> _Required action_: Copy verbatim the block of lines in the entries below whose first line contains "theorem headInserted_keeps (hW" and whose last line contains "unfold execHeadInserted at ht". Leave out all other lines.

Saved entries
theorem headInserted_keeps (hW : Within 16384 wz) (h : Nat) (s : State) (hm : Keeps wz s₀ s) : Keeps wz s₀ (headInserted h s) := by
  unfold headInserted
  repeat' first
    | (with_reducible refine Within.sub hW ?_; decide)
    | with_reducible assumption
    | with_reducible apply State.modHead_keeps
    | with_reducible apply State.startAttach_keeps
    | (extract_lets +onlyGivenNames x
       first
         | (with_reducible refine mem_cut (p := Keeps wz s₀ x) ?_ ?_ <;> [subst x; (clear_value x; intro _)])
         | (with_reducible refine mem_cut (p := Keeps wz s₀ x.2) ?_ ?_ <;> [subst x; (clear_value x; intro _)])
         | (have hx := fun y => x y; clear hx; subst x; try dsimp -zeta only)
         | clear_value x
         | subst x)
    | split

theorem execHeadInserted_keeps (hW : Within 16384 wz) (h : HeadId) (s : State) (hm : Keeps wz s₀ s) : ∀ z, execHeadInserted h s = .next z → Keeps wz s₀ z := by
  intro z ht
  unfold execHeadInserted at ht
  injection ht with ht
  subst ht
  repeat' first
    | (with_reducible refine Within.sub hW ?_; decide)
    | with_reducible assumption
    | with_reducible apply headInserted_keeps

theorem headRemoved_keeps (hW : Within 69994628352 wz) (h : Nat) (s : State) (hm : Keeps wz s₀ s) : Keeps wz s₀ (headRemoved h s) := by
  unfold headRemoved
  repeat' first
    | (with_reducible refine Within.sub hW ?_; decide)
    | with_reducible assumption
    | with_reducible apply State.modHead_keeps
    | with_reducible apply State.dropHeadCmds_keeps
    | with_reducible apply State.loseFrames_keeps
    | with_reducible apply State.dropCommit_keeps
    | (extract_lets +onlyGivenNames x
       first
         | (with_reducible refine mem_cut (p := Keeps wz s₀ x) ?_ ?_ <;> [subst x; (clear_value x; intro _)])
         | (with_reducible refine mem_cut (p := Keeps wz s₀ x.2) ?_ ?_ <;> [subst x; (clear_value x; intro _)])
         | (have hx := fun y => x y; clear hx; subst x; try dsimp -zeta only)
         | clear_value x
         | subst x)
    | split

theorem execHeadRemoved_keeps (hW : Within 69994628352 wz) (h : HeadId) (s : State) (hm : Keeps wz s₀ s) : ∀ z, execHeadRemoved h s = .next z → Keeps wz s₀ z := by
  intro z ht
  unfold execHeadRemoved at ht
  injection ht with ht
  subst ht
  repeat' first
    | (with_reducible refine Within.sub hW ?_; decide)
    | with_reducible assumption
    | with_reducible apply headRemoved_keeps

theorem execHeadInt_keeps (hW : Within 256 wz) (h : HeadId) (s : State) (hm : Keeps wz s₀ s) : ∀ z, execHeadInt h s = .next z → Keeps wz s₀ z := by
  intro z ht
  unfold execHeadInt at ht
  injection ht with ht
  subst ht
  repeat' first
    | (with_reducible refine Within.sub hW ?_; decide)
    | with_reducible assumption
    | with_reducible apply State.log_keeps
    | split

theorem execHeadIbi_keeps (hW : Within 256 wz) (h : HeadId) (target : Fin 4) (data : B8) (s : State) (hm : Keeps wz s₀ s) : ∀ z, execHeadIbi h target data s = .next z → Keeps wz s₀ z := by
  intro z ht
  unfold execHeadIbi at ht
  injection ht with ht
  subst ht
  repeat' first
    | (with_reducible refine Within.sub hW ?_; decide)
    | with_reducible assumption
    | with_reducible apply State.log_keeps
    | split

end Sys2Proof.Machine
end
---
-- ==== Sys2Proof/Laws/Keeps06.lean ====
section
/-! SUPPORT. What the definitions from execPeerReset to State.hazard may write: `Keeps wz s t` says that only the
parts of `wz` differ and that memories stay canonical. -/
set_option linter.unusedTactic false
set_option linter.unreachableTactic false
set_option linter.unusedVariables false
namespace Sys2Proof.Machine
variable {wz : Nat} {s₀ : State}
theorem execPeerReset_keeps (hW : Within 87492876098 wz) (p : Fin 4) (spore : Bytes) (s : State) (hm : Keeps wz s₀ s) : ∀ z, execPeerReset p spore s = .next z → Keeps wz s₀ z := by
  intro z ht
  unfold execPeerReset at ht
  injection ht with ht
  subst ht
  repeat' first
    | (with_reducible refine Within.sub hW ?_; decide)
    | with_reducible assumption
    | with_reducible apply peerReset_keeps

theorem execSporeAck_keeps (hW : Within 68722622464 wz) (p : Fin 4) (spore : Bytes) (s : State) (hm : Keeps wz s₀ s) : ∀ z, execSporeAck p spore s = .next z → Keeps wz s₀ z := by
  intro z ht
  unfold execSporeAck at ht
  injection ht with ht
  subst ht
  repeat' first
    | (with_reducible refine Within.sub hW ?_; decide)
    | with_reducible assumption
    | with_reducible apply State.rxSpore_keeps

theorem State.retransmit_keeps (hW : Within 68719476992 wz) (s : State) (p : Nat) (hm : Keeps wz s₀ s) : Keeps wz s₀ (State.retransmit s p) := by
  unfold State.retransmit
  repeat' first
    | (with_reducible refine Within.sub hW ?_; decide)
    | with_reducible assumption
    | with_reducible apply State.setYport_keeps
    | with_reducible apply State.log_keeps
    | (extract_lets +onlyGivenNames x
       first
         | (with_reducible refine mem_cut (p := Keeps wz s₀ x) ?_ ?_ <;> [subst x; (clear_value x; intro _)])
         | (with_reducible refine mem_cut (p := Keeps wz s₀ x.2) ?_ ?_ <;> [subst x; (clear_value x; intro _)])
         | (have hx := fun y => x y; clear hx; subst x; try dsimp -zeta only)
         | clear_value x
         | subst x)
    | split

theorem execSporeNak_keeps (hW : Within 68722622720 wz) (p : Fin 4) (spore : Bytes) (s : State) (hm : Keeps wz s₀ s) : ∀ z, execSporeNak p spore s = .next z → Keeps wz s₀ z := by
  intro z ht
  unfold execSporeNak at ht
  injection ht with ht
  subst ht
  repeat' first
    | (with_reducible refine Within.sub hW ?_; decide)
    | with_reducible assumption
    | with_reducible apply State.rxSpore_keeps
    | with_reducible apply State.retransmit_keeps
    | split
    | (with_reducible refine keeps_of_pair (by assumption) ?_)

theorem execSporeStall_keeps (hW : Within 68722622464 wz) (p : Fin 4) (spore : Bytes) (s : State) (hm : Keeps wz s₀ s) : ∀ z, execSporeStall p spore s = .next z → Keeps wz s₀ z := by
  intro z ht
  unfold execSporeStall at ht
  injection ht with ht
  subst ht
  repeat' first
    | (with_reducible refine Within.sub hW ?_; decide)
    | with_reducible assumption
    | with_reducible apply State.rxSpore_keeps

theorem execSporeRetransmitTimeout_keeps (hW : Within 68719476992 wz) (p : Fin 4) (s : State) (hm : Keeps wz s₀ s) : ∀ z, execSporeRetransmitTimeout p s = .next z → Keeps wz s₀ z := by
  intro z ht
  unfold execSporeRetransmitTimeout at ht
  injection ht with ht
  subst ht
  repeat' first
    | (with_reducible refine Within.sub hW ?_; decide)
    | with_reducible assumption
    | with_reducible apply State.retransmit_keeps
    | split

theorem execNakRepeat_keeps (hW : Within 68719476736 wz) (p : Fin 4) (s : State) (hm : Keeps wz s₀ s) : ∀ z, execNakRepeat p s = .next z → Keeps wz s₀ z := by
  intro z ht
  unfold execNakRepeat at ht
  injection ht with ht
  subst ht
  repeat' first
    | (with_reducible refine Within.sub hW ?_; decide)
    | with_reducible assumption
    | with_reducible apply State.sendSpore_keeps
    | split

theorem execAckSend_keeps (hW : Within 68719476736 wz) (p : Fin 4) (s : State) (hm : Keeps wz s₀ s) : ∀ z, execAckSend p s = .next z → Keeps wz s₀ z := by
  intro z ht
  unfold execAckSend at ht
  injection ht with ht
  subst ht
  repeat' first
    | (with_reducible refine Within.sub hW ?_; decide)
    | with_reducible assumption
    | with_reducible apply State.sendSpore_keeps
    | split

> _Exercise response_:
theorem headInserted_keeps (hW : Within 16384 wz) (h : Nat) (s : State) (hm : Keeps wz s₀ s) : Keeps wz s₀ (headInserted h s) := by
  unfold headInserted
  repeat' first
    | (with_reducible refine Within.sub hW ?_; decide)
    | with_reducible assumption
    | with_reducible apply State.modHead_keeps
    | with_reducible apply State.startAttach_keeps
    | (extract_lets +onlyGivenNames x
       first
         | (with_reducible refine mem_cut (p := Keeps wz s₀ x) ?_ ?_ <;> [subst x; (clear_value x; intro _)])
         | (with_reducible refine mem_cut (p := Keeps wz s₀ x.2) ?_ ?_ <;> [subst x; (clear_value x; intro _)])
         | (have hx := fun y => x y; clear hx; subst x; try dsimp -zeta only)
         | clear_value x
         | subst x)
    | split

theorem execHeadInserted_keeps (hW : Within 16384 wz) (h : HeadId) (s : State) (hm : Keeps wz s₀ s) : ∀ z, execHeadInserted h s = .next z → Keeps wz s₀ z := by
  intro z ht
  unfold execHeadInserted at ht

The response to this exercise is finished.